Indonesia’s benchmark stock index plunged deeper on Friday, trading down more than 4 percent during the morning session and prompting the bourse operator to call for an emergency press briefing.
ndonesia’s benchmark stock index plunged deeper on Friday, trading down more than 4 percent during the morning session and prompting the bourse operator to call for an emergency press briefing. The latest sell-off has been mainly blamed on the coronavirus spreading rapidly outside of China.
The Jakarta Composite Index (JCI) was down 4.4 percent at 5,290 at 10:55 a.m., a level unseen since December 2016. The morning session closed at 5,311.96 points at 11:30 a.m., down 4.04 percent from Thursday's close. The market is set to reopen 2 p.m.
The decline adds to a 2.69 percent plunge on Thursday, when foreign investors posted Rp 1.05 trillion (US$75.1 million) in net sells of domestic stocks, and falls in line with a global market rout over fresh fears that the coronavirus disease 2019 (COVID-19) is spreading rapidly outside of China.
Indonesia Stock Exchange (IDX) president director Inarno Djajadi said that, if the drop in the JCI reached 5 percent, the bourse would suspend trading for a few hours but reopen within the same day.
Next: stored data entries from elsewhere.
/-- Code 7 of `ctx.state` (rule R38): every request step is refused, and every event that may be delivered. -/
def Obligations.UnusedStateIsRefused : Prop :=
  ∀ (s : State), s.ctx.state = .unused7 →
    (∀ op sla reg len buf res, exec (request op sla reg len buf res) s = .refused .stateEncodingUnused) ∧
    exec .errorCode s = .refused .stateEncodingUnused ∧
    (∀ status data, exec (.stepUnused status data) s = .refused .stateEncodingUnused) ∧
    ∀ low status data, s.bus.pending = true →
      ∀ i ∈ eventRows low status data, exec i s = .refused .stateEncodingUnused

/-! The sequencer, one rule per state. `validAddr` at the result byte and at the element is rule R51's admission. -/

/-- Rule R111: in `Idle` an event writes nothing (where the bus hardware does not raise it again, log 17). -/
def Obligations.IdleIgnoresEvents : Prop :=
  ∀ (s : State) (status data : Byte), s.ctx.state = .idle → s.cfg.spurious ≠ .admittedRepeating →
    exec (.stepIdle status data) s = .next s

/-- Rule R112, `Start`. -/
def Obligations.StartRule : Prop :=
  ∀ (s : State) (status data : Byte), s.ctx.state = .start →
    (categorize s.cfg status = .startSent →
      exec (.stepStart status data) s =
        .next { afterCommand (.send (slaW s.ctx.slaveAddress)) s with
          ctx := { s.ctx with state := .sendSlaveWrite } }) ∧
    (categorize s.cfg status ≠ .startSent → validAddr s.cfg s.ctx.resultSlot = true →
      exec (.stepStart status data) s = .next (afterAbort 0x02 status s))

/-- Rule R113, `SendSlaveWrite`. -/
def Obligations.SendSlaveWriteRule : Prop :=
  ∀ (s : State) (status data : Byte), s.ctx.state = .sendSlaveWrite →
    (categorize s.cfg status = .slawAck →
      exec (.stepSendSlaveWrite status data) s =
        .next { afterCommand (.send s.ctx.dataRegister) s with
          ctx := { s.ctx with state := .writeRegisterAddress } }) ∧
    (categorize s.cfg status ≠ .slawAck → validAddr s.cfg s.ctx.resultSlot = true →
      exec (.stepSendSlaveWrite status data) s = .next (afterAbort 0x03 status s))

/-- Rule R114, `WriteRegisterAddress`: the length test first, then by operation. -/
def Obligations.WriteRegisterAddressRule : Prop :=
  ∀ (s : State) (status data : Byte), s.ctx.state = .writeRegisterAddress →
    (categorize s.cfg status = .dataTxAck → s.ctx.bufferLength = 0 → validAddr s.cfg s.ctx.resultSlot = true →
      exec (.stepWriteRegisterAddress status data) s = .next (afterEnd 0x00 s)) ∧
    (categorize s.cfg status = .dataTxAck → s.ctx.bufferLength ≠ 0 → s.ctx.operation = .writeRegister →
      validAddr s.cfg s.ctx.buffer = true →
      exec (.stepWriteRegisterAddress status data) s =
        .next { afterCommand (.send (s.byteAt s.ctx.buffer)) s with
          ctx := { s.ctx with state := .writeData, handledBytes := 1 } }) ∧
    (categorize s.cfg status = .dataTxAck → s.ctx.bufferLength ≠ 0 → s.ctx.operation = .readRegister →
      exec (.stepWriteRegisterAddress status data) s =
        .next { afterCommand .repstart s with ctx := { s.ctx with state := .repeatedStart } }) ∧
    (categorize s.cfg status ≠ .dataTxAck → validAddr s.cfg s.ctx.resultSlot = true →
      exec (.stepWriteRegisterAddress status data) s = .next (afterAbort 0x04 status s))

/-- Rule R115, `WriteData`; the length fits its register (rule R124), so the count does not wrap. -/
def Obligations.WriteDataRule : Prop :=
  ∀ (s : State) (status data : Byte), s.ctx.state = .writeData → s.ctx.bufferLength < 2 ^ s.cfg.lenBits →
    (categorize s.cfg status = .dataTxAck → s.ctx.handledBytes < s.ctx.bufferLength →
      validAddr s.cfg (s.ctx.buffer + s.ctx.handledBytes) = true →
      exec (.stepWriteData status data) s =
        .next { afterCommand (.send (s.byteAt (s.ctx.buffer + s.ctx.handledBytes))) s with
          ctx := { s.ctx with handledBytes := s.ctx.handledBytes + 1 } }) ∧
    (categorize s.cfg status = .dataTxAck → ¬s.ctx.handledBytes < s.ctx.bufferLength →
      validAddr s.cfg s.ctx.resultSlot = true →
      exec (.stepWriteData status data) s = .next (afterEnd 0x00 s)) ∧
    (categorize s.cfg status ≠ .dataTxAck → validAddr s.cfg s.ctx.resultSlot = true →
      exec (.stepWriteData status data) s = .next (afterAbort 0x05 status s))

/-- Rule R116, `RepeatedStart`. -/
def Obligations.RepeatedStartRule : Prop :=
  ∀ (s : State) (status data : Byte), s.ctx.state = .repeatedStart →
    (categorize s.cfg status = .repstartSent →
      exec (.stepRepeatedStart status data) s =
        .next { afterCommand (.send (slaR s.ctx.slaveAddress)) s with
          ctx := { s.ctx with state := .readData } }) ∧
    (categorize s.cfg status ≠ .repstartSent → validAddr s.cfg s.ctx.resultSlot = true →
      exec (.stepRepeatedStart status data) s = .next (afterAbort 0x06 status s))

/-- Rule R117, `ReadData` on SLAR_ACK: one arm command, nothing stored. Rule R120 gives the arm function where
`handled_bytes` is below `buffer_length`; that it is ARM_NACK in the states outside the invariant where it is not is the
model's choice (log 37). -/
def Obligations.ReadSlarAckRule : Prop :=
  ∀ (s : State) (status data : Byte), s.ctx.state = .readData → s.cfg.readLiteral = false →
    categorize s.cfg status = .slarAck →
    exec (.stepReadSlarAck status data) s =
      .next (afterCommand (if s.ctx.handledBytes + 1 < s.ctx.bufferLength then .armAck else .armNack) s)

/-- Rule R118, `ReadData` on a received byte, with either acknowledgement. -/
def Obligations.ReadByteRule : Prop :=
  ∀ (s : State) (status data : Byte), s.ctx.state = .readData → s.cfg.readLiteral = false →
    categorize s.cfg status = .dataRxAck ∨ categorize s.cfg status = .dataRxNack →
    s.ctx.handledBytes < s.ctx.bufferLength → s.ctx.bufferLength < 2 ^ s.cfg.lenBits →
    validAddr s.cfg (s.ctx.buffer + s.ctx.handledBytes) = true →
    let stored : State :=
      { s with
        ctx := { s.ctx with handledBytes := s.ctx.handledBytes + 1 }
        mem := s.mem.write (s.ctx.buffer + s.ctx.handledBytes) data }
    (s.ctx.handledBytes + 1 < s.ctx.bufferLength →
      exec (.stepReadByte status data) s =
        .next (afterCommand (if s.ctx.handledBytes + 2 < s.ctx.bufferLength then .armAck else .armNack) stored)) ∧
    (s.ctx.handledBytes + 1 = s.ctx.bufferLength → validAddr s.cfg s.ctx.resultSlot = true →
      exec (.stepReadByte status data) s = .next (afterEnd 0x00 stored))

/-- Rule R119, `ReadData` on any other category. -/
def Obligations.ReadOtherRule : Prop :=
  ∀ (s : State) (status data : Byte), s.ctx.state = .readData → s.cfg.readLiteral = false →
    categorize s.cfg status ≠ .slarAck → categorize s.cfg status ≠ .dataRxAck →
    categorize s.cfg status ≠ .dataRxNack → validAddr s.cfg s.ctx.resultSlot = true →
    exec (.stepReadOther status data) s = .next (afterAbort 0x07 status s)

/-- Rule R123, `ReadData` in the literal reading. -/
def Obligations.ReadLiteralRule : Prop :=
  ∀ (s : State) (status data : Byte), s.ctx.state = .readData → s.cfg.readLiteral = true →
    validAddr s.cfg s.ctx.resultSlot = true →
    let accepted := categorize s.cfg status = .slarAck ∨ categorize s.cfg status = .dataRxAck ∨
      categorize s.cfg status = .dataRxNack
    let stored : State :=
      { s with
        ctx := { s.ctx with handledBytes := s.ctx.handledBytes + 1 }
        mem := s.mem.write (s.ctx.buffer + s.ctx.handledBytes) data }
    (accepted → s.ctx.handledBytes < s.ctx.bufferLength → s.ctx.bufferLength < 2 ^ s.cfg.lenBits →
      validAddr s.cfg (s.ctx.buffer + s.ctx.handledBytes) = true →
      exec (.stepReadLiteral status data) s =
        .next (if s.ctx.handledBytes + 1 < s.ctx.bufferLength then afterCommand .armAck stored
          else afterEnd 0x00 (afterCommand .armNack stored))) ∧
    (¬accepted → exec (.stepReadLiteral status data) s = .next (afterAbort 0x07 status s))

/-- A sequencer row runs only where `ctx.state`, the event and P_READ_LITERAL select it (rule R110; the refusal elsewhere is
the model's, log 9), and the rows of the seven states and eleven categories are exclusive (rule R129). -/
def Obligations.SequencerRowsAreExclusive : Prop :=
  ∀ (s : State) (status data : Byte) (r : StepRow), r ≠ rowOf s.cfg s.ctx.state status →
    exec (stepInstr r status data) s = .refused .stepNotSelected

/-- Every access of the sequencer at an address that is not valid caller memory is stuck (20_memory.md section 4): the result
byte in each abort and each end, a buffer element where it is read and where it is written. That stuck is the fault
`memoryNotValid` is the model's choice (log 13); the count is taken on its own width
(log 18); the accesses of a request are refused before they are made. -/
def Obligations.InvalidMemoryIsStuck : Prop :=
  ∀ (s : State) (status data : Byte),
    let c := categorize s.cfg status
    let received := c = .dataRxAck ∨ c = .dataRxNack
    let last := s.ctx.bufferLength ≤ (s.ctx.handledBytes + 1) % 2 ^ s.cfg.lenBits
    let stuck (i : Instr) := exec i s = .fault .memoryNotValid
    (validAddr s.cfg s.ctx.resultSlot = false →
      (s.ctx.state = .start → c ≠ .startSent → stuck (.stepStart status data)) ∧
      (s.ctx.state = .sendSlaveWrite → c ≠ .slawAck → stuck (.stepSendSlaveWrite status data)) ∧
      (s.ctx.state = .writeRegisterAddress → c ≠ .dataTxAck ∨ s.ctx.bufferLength = 0 →
        stuck (.stepWriteRegisterAddress status data)) ∧
      (s.ctx.state = .writeData → c ≠ .dataTxAck ∨ ¬s.ctx.handledBytes < s.ctx.bufferLength →
        stuck (.stepWriteData status data)) ∧
      (s.ctx.state = .repeatedStart → c ≠ .repstartSent → stuck (.stepRepeatedStart status data)) ∧
      (s.ctx.state = .readData → s.cfg.readLiteral = false → received → last →
        stuck (.stepReadByte status data)) ∧
      (s.ctx.state = .readData → s.cfg.readLiteral = false → c ≠ .slarAck → ¬received →
        stuck (.stepReadOther status data)) ∧
      (s.ctx.state = .readData → s.cfg.readLiteral = true →
        (¬(c = .slarAck ∨ received)) ∨ last → stuck (.stepReadLiteral status data))) ∧
    (validAddr s.cfg s.ctx.buffer = false → s.ctx.state = .writeRegisterAddress → c = .dataTxAck →
      s.ctx.bufferLength ≠ 0 → s.ctx.operation = .writeRegister → stuck (.stepWriteRegisterAddress status data)) ∧
    (validAddr s.cfg (s.ctx.buffer + s.ctx.handledBytes) = false →
      (s.ctx.state = .writeData → c = .dataTxAck → s.ctx.handledBytes < s.ctx.bufferLength →
        stuck (.stepWriteData status data)) ∧
      (s.ctx.state = .readData → s.cfg.readLiteral = false → received → stuck (.stepReadByte status data)) ∧
      (s.ctx.state = .readData → s.cfg.readLiteral = true → c = .slarAck ∨ received →
        stuck (.stepReadLiteral status data)))

/-! The bus-event port. -/

/-- Delivery of an event (rules R110, R146): each event row clears `bus_pending` and is the sequencer row that `ctx.state`
and the event select. -/
def Obligations.EventRowsRunTheSelectedRule : Prop :=
  ∀ (s : State) (low : BitVec 3) (status data : Byte), s.bus.pending = true →
    ∀ i ∈ eventRows low status data, ∀ st d, eventOperands i = some (st, d) →
      exec i s =
        exec (stepInstr (rowOf s.cfg s.ctx.state st) st d) { s with bus := { s.bus with pending := false } }

/-- Every event in every state of the seven is handled, whatever its status and data (rules R128, R129, R160): each event
row answers a next state when one is pending and the transaction's memory is there. -/
def Obligations.EveryEventIsHandled : Prop :=
  ∀ (s : State) (low : BitVec 3) (status data : Byte), s.bus.pending = true → s.ctx.state ≠ .unused7 →
    (s.busy = true → s.MemoryReady) → (s.ctx.state = .readData → s.ctx.handledBytes < s.ctx.bufferLength) →
    s.ctx.bufferLength < 2 ^ s.cfg.lenBits →
    ∀ i ∈ eventRows low status data, ∃ t, exec i s = .next t ∧ Handled s t

/-- The bus environment has no step when no event is pending (rules R146, R152); where the platform admits spurious events
the event is handled as if one were pending (log 17). -/
def Obligations.DeliveryNeedsAPendingEvent : Prop :=
  ∀ (s : State) (low : BitVec 3) (status data : Byte), s.bus.pending = false →
    ∀ i ∈ eventRows low status data,
      (s.cfg.spurious = .notAdmitted → exec i s = .fault .noEventPending) ∧
      (s.cfg.spurious ≠ .notAdmitted → exec i s = exec i { s with bus := { s.bus with pending := true } })

/-- A stale event in `Idle` (rules R111, R182) clears `bus_pending` and nothing else; with the repeating policy it is raised
again (log 17). -/
def Obligations.StaleEventInIdle : Prop :=
  ∀ (s : State) (low : BitVec 3) (status data : Byte), s.ctx.state = .idle → s.bus.pending = true →
    ∀ i ∈ eventRows low status data,
      exec i s = .next { s with bus := { s.bus with pending := decide (s.cfg.spurious = .admittedRepeating) } }

/-- The data byte is read only at the events that store it (rule R149): at any other event two data bytes give the same
outcome. -/
def Obligations.DataByteIgnoredUnlessStored : Prop :=
  ∀ (s : State) (status d d' : Byte), ¬storesElement s status →
    exec (eventInstr status d) s = exec (eventInstr status d') s

/-- What an error leaves for the foreground (rules R122, R169): after an event step that ended a transaction with an error
code, the result byte holds it and ERROR_CODE responds the raw status of that event. -/
def Obligations.ErrorCodeAfterAnError : Prop :=
  ∀ (s t : State) (status data : Byte), s.mem.wf = true → s.ctx.state ≠ .idle →
    exec (eventInstr status data) s = .next t → t.ctx.state = .idle → t.byteAt s.ctx.resultSlot ≠ 0x00 →
    2 ≤ (t.byteAt s.ctx.resultSlot).toNat ∧ (t.byteAt s.ctx.resultSlot).toNat ≤ 7 ∧
      exec .errorCode t = .next { t with rsp := some status }

/-! The command port, the result byte, the response port. -/

/-- START, REPSTART, SEND, ARM_ACK and ARM_NACK start a bus operation (rules R141 to R145, R148): an event becomes pending,
and the bus hardware holds the command. STOP starts none (rule R147). -/
def Obligations.CommandsStartBusOperations : Prop :=
  ∀ (s : State) (b : Byte),
    let got (p : Bool) (c : Cmd) : State :=
      { s with cmds := s.cmds ++ [c], bus := { pending := p, last := some c, before := s.bus.last } }
    exec .cmdStart s = .next (got true .start) ∧ exec .cmdRepstart s = .next (got true .repstart) ∧
    exec (.cmdSend b) s = .next (got true (.send b)) ∧ exec .cmdArmAck s = .next (got true .armAck) ∧
    exec .cmdArmNack s = .next (got true .armNack) ∧ exec .cmdStop s = .next (got false .stop)

/-- `bus_pending` after a step's command list: kept by an empty list, false after a last STOP, else true. That the list is
received as the fold of its commands is log 12; that an empty list keeps the bit, where R33 says otherwise, is log 36. -/
def Obligations.LastCommandDecidesPending : Prop :=
  ∀ (s : State) (cs : List Cmd),
    (cs.foldl State.emit s).cmds = s.cmds ++ cs ∧
    (cs.foldl State.emit s).bus.pending =
      match cs.getLast? with
      | none => s.bus.pending
      | some c => decide (c ≠ .stop)

/-- Command codes 0 and 7 are never produced by the block (rule R70): the model stops on them by name. -/
def Obligations.UnusedCommandCodesStop : Prop :=
  ∀ s : State, exec .cmdUnused0 s = .refused .commandCodeUnused ∧ exec .cmdUnused7 s = .refused .commandCodeUnused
“We’ve prepared a crisis protocol [for the event that] it falls 5 percent,” Inarno told The Jakarta Post on Thursday. “We’ll monitor the situation closely.”
If the stock index fell by 10 percent, stock trading would be suspended for the whole day, he added. The IDX has announced a press briefing for later today.
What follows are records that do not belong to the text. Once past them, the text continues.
/-! Well-formedness: an ill-formed term for each check, refused (30_encoding.md rules R61, R65; 42_sequencer.md R110). -/

theorem test_wf_refuses_wide_slave : Instr.wf defaultConfig (.writeRegister 0x80 0 0 0 0) = false := by decide
theorem test_wf_refuses_wide_register : Instr.wf defaultConfig (.writeRegister 0 0x100 0 0 0) = false := by decide
theorem test_wf_refuses_wide_length : Instr.wf defaultConfig (.readRegister 0 0 0x100 0 0) = false := by decide
theorem test_wf_refuses_wide_buffer : Instr.wf defaultConfig (.readRegister 0 0 0 0x10000 0) = false := by decide
theorem test_wf_refuses_wide_slot : Instr.wf defaultConfig (.readRegister 0 0 0 0 0x10000) = false := by decide
theorem test_wf_refuses_listed_other : Instr.wf defaultConfig (.evOther 0x5F 0) = false := by decide
theorem test_wf_refuses_slar_row : Instr.wf defaultConfig (.stepReadSlarAck 0x50 0) = false := by decide
theorem test_wf_refuses_byte_row : Instr.wf defaultConfig (.stepReadByte 0x40 0) = false := by decide
theorem test_wf_refuses_other_row : Instr.wf defaultConfig (.stepReadOther 0x58 0) = false := by decide
theorem test_wf_refuses_literal_row : Instr.wf defaultConfig (.stepReadLiteral 0x50 0) = false := by decide

/-! Decoding, words written out from the spec. -/

/-- REQ words of programs P1 and P2 (section 3), of rule R62's op codes 3 and 0, the operands of op 3 ignored. -/
theorem test_decode_req :
    decode defaultConfig .req 0x00260024006D7A1 = .ok (.writeRegister 0x68 0x6B 3 0x0120 0x0130) ∧
    decode defaultConfig .req 0x002A002800477A2 = .ok (.readRegister 0x68 0x3B 2 0x0140 0x0150) ∧
    decode defaultConfig .req 0x004000200042143 = .ok .errorCode ∧
    decode defaultConfig .req 0 = .ok .noRequest :=
  ⟨rfl, rfl, rfl, rfl⟩

/-- EV words: data << 8 | status (rule R64), the codes of 41_status_decoder.md rules R92 to R97. -/
theorem test_decode_ev_low_codes :
    decode defaultConfig .ev 0x000B = .ok (.evStartSent 3 0) ∧
    decode defaultConfig .ev 0x0010 = .ok (.evRepstartSent 0 0) ∧
    decode defaultConfig .ev 0x001A = .ok (.evSlawAck 2 0) ∧
    decode defaultConfig .ev 0x0023 = .ok (.evSlawNack 3 0) ∧
    decode defaultConfig .ev 0x002C = .ok (.evDataTxAck 4 0) ∧
    decode defaultConfig .ev 0x0037 = .ok (.evDataTxNack 7 0) :=
  ⟨rfl, rfl, rfl, rfl, rfl, rfl⟩

/-- EV words of rules R98 to R103. -/
theorem test_decode_ev_high_codes :
    decode defaultConfig .ev 0x003A = .ok (.evArbLost 2 0) ∧
    decode defaultConfig .ev 0x0041 = .ok (.evSlarAck 1 0) ∧
    decode defaultConfig .ev 0x004F = .ok (.evSlarNack 7 0) ∧
    decode defaultConfig .ev 0x1150 = .ok (.evDataRxAck 0 0x11) ∧
    decode defaultConfig .ev 0x775F = .ok (.evDataRxNack 7 0x77) ∧
    decode defaultConfig .ev 0x12C9 = .ok (.evOther 0xC9 0x12) :=
  ⟨rfl, rfl, rfl, rfl, rfl, rfl⟩

/-- CMD words: byte << 3 | code (rule R67). -/
theorem test_decode_cmd :
    decode defaultConfig .cmd 0x000 = .ok .cmdUnused0 ∧
    decode defaultConfig .cmd 0x001 = .ok .cmdStart ∧
    decode defaultConfig .cmd 0x002 = .ok .cmdRepstart ∧
    decode defaultConfig .cmd 0x50B = .ok (.cmdSend 0xA1) ∧
    decode defaultConfig .cmd 0x004 = .ok .cmdArmAck ∧
    decode defaultConfig .cmd 0x005 = .ok .cmdArmNack ∧
    decode defaultConfig .cmd 0x006 = .ok .cmdStop ∧
    decode defaultConfig .cmd 0x007 = .ok .cmdUnused7 :=
  ⟨rfl, rfl, rfl, rfl, rfl, rfl, rfl, rfl⟩

/-- RES and RSP values (rules R63, R68), and the readings of the values that are no row (rules R70, R71). -/
theorem test_decode_res_rsp :
    (List.range 8).map (fun b => (decode defaultConfig .res b).toOption) =
      [some .resOk, some .resInProgress, some .resStartConditionError, some .resAddressError,
       some .resRegisterWriteError, some .resDataWriteError, some .resRepeatedStartError, some .resDataReadError] ∧
    readPort defaultConfig .res 0xFF = .resultNeverWritten 0xFF ∧
    decode defaultConfig (.rsp .transaction) 0 = .ok .rspAccepted ∧
    decode defaultConfig (.rsp .transaction) 1 = .ok .rspBusy ∧
    readPort defaultConfig (.rsp .transaction) 2 = .responseNeverProduced 2 ∧
    readPort defaultConfig (.rsp .errorCode) 0x20 = .statusResponse 0x20 :=
  ⟨rfl, rfl, rfl, rfl, rfl, rfl⟩

/-- STATE words: the code of 10_state.md rule R22, then the event's status and data (log 9). -/
theorem test_decode_state :
    decode defaultConfig .state 0x00000 = .ok (.stepIdle 0 0) ∧
    decode defaultConfig .state (1 + 0x08 * 8) = .ok (.stepStart 0x08 0) ∧
    decode defaultConfig .state (2 + 0x18 * 8) = .ok (.stepSendSlaveWrite 0x18 0) ∧
    decode defaultConfig .state (3 + 0x28 * 8) = .ok (.stepWriteRegisterAddress 0x28 0) ∧
    decode defaultConfig .state (4 + 0x28 * 8) = .ok (.stepWriteData 0x28 0) ∧
    decode defaultConfig .state (5 + 0x10 * 8) = .ok (.stepRepeatedStart 0x10 0) ∧
    decode defaultConfig .state (7 + 0x10 * 8) = .ok (.stepUnused 0x10 0) :=
  ⟨rfl, rfl, rfl, rfl, rfl, rfl, rfl⟩

/-- ReadData's four rows (42_sequencer.md rules R117 to R119, R123). -/
theorem test_decode_state_read :
    decode defaultConfig .state (6 + 0x40 * 8) = .ok (.stepReadSlarAck 0x40 0) ∧
    decode defaultConfig .state (6 + 0x50 * 8 + 0x11 * 2048) = .ok (.stepReadByte 0x50 0x11) ∧
    decode defaultConfig .state (6 + 0x48 * 8) = .ok (.stepReadOther 0x48 0) ∧
    decode { defaultConfig with readLiteral := true } .state (6 + 0x40 * 8 + 0x99 * 2048) =
      .ok (.stepReadLiteral 0x40 0x99) :=
  ⟨rfl, rfl, rfl, rfl⟩

/-- One bit above each input format is no item of it (rule R60). -/
theorem test_decode_refuses_wide_words :
    decode defaultConfig .req (2 ^ 57) = .error (.wordTooWide .req) ∧
    decode defaultConfig .ev 0x10000 = .error (.wordTooWide .ev) ∧
    decode defaultConfig .cmd 0x800 = .error (.wordTooWide .cmd) := by
  decide

/-- Words by the table's numbering (log 7). -/
theorem test_table_words :
    decodeTableWord 8 1 = some (.writeRegister 0 0 0 0 0) ∧ decodeTableWord 8 2 = some (.readRegister 0 0 0 0 0) ∧
    decodeTableWord 8 3 = some .errorCode ∧ decodeTableWord 8 0x48 = some (.evSlarNack 0 0) ∧
    decodeTableWord 16 0x3358 = some (.evDataRxNack 0 0x33) ∧ decodeTableWord 8 6 = some (.evOther 6 0) :=
  ⟨rfl, rfl, rfl, rfl, rfl, rfl⟩

/-! One step on a small state. -/

/-- The start context of 95_test_vectors.md section 2.3: slave 0x50, register 0x10, buffer 0x0100, result byte 0x0200 in
progress, an event pending, the two payload bytes in memory. -/
def during (q : SeqState) (op : Operation) (len h : Nat) : State where
  cfg := defaultConfig
  ctx :=
    { state := q, operation := op, slaveAddress := 0x50, dataRegister := 0x10, buffer := 0x0100, bufferLength := len,
      handledBytes := h, resultSlot := 0x0200, lastStatusCode := 0x00 }
  bus := { pending := true, last := none, before := none }
  mem := [(0x0100, 0xAA), (0x0101, 0xBB), (0x0200, 0x01)]
  agenda := []
  cmds := []
  rsp := none
  seen := none

/-- The same in the literal reading. -/
def duringLiteral (len h : Nat) : State :=
  { during .readData .readRegister len h with cfg := { defaultConfig with readLiteral := true } }

/-- `s` with one schedule entry. -/
def doing (s : State) (a : Act) : State :=
  { s with agenda := [a] }

/-- The columns of section 2.3: commands, state, handled_bytes, result byte, last_status_code. -/
def columns (o : Result) : Option (List Cmd × SeqState × Nat × Byte × Byte) :=
  (nextOf o).map fun t => (t.cmds, t.ctx.state, t.ctx.handledBytes, t.byteAt 0x0200, t.ctx.lastStatusCode)

/-- The byte at `a` after. -/
def byteAfter (o : Result) (a : Nat) : Option Byte :=
  (nextOf o).map fun t => t.byteAt a

/-- One EV word delivered. -/
def ev (s : State) (word : Nat) : Result :=
  step (doing s (.ev word))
Global share markets headed for the worst week since the darkest days of the financial crisis in 2008 as investors braced for the coronavirus to morph into a pandemic and derail world economic growth, Reuters reported.
Read also: Global shares head for worst week since 2008 financial crisis
The MSCI all country world index fell 3.3 percent on Thursday to bring its losses so far this week to 8.9 percent, on course for its biggest weekly decline since a 9.8 percent plunge in November 2008. The US’ Down Jones slumped 4.4 percent on Thursday’s close. Japan lost 2.5 percent, Australia dropped 3 percent and South Korea slipped 1.4 percent.
On Friday, all of the bourse’s nine sectoral indices were in the red during the session before lunch break. The decline was led by miscellaneous industry, which plummeted by 5.65 percent. Diversified conglomerate PT Astra International, a blue chip stock, plunged 6.72 percent. Cement producer companies’ stocks such as PT Indocement Tunggal Prakasa and state-owned PT Semen Indonesia, as well as diversified petrochemical giant PT Barito Pacific declined by around 7 percent.
The agriculture sector index followed the decline, down by 5.3 percent, as agribusiness company PT Salim Ivomas Pratama plummeted 12.3 percent.
Despite the rout, foreign investors seemed to have used the opportunity to buy back Indonesian stocks as the IDX recorded a total of Rp 61.59 billion in net foreign buys as of 11:30 a.m.
Panin Sekuritas equity analyst William Hartanto told The Jakarta Post on Friday that the JCI had entered a market crash phase in a technical manner.
“The uptrend that had been created since 2009 broke when the index fell below the 5,940 level,” he said by text message.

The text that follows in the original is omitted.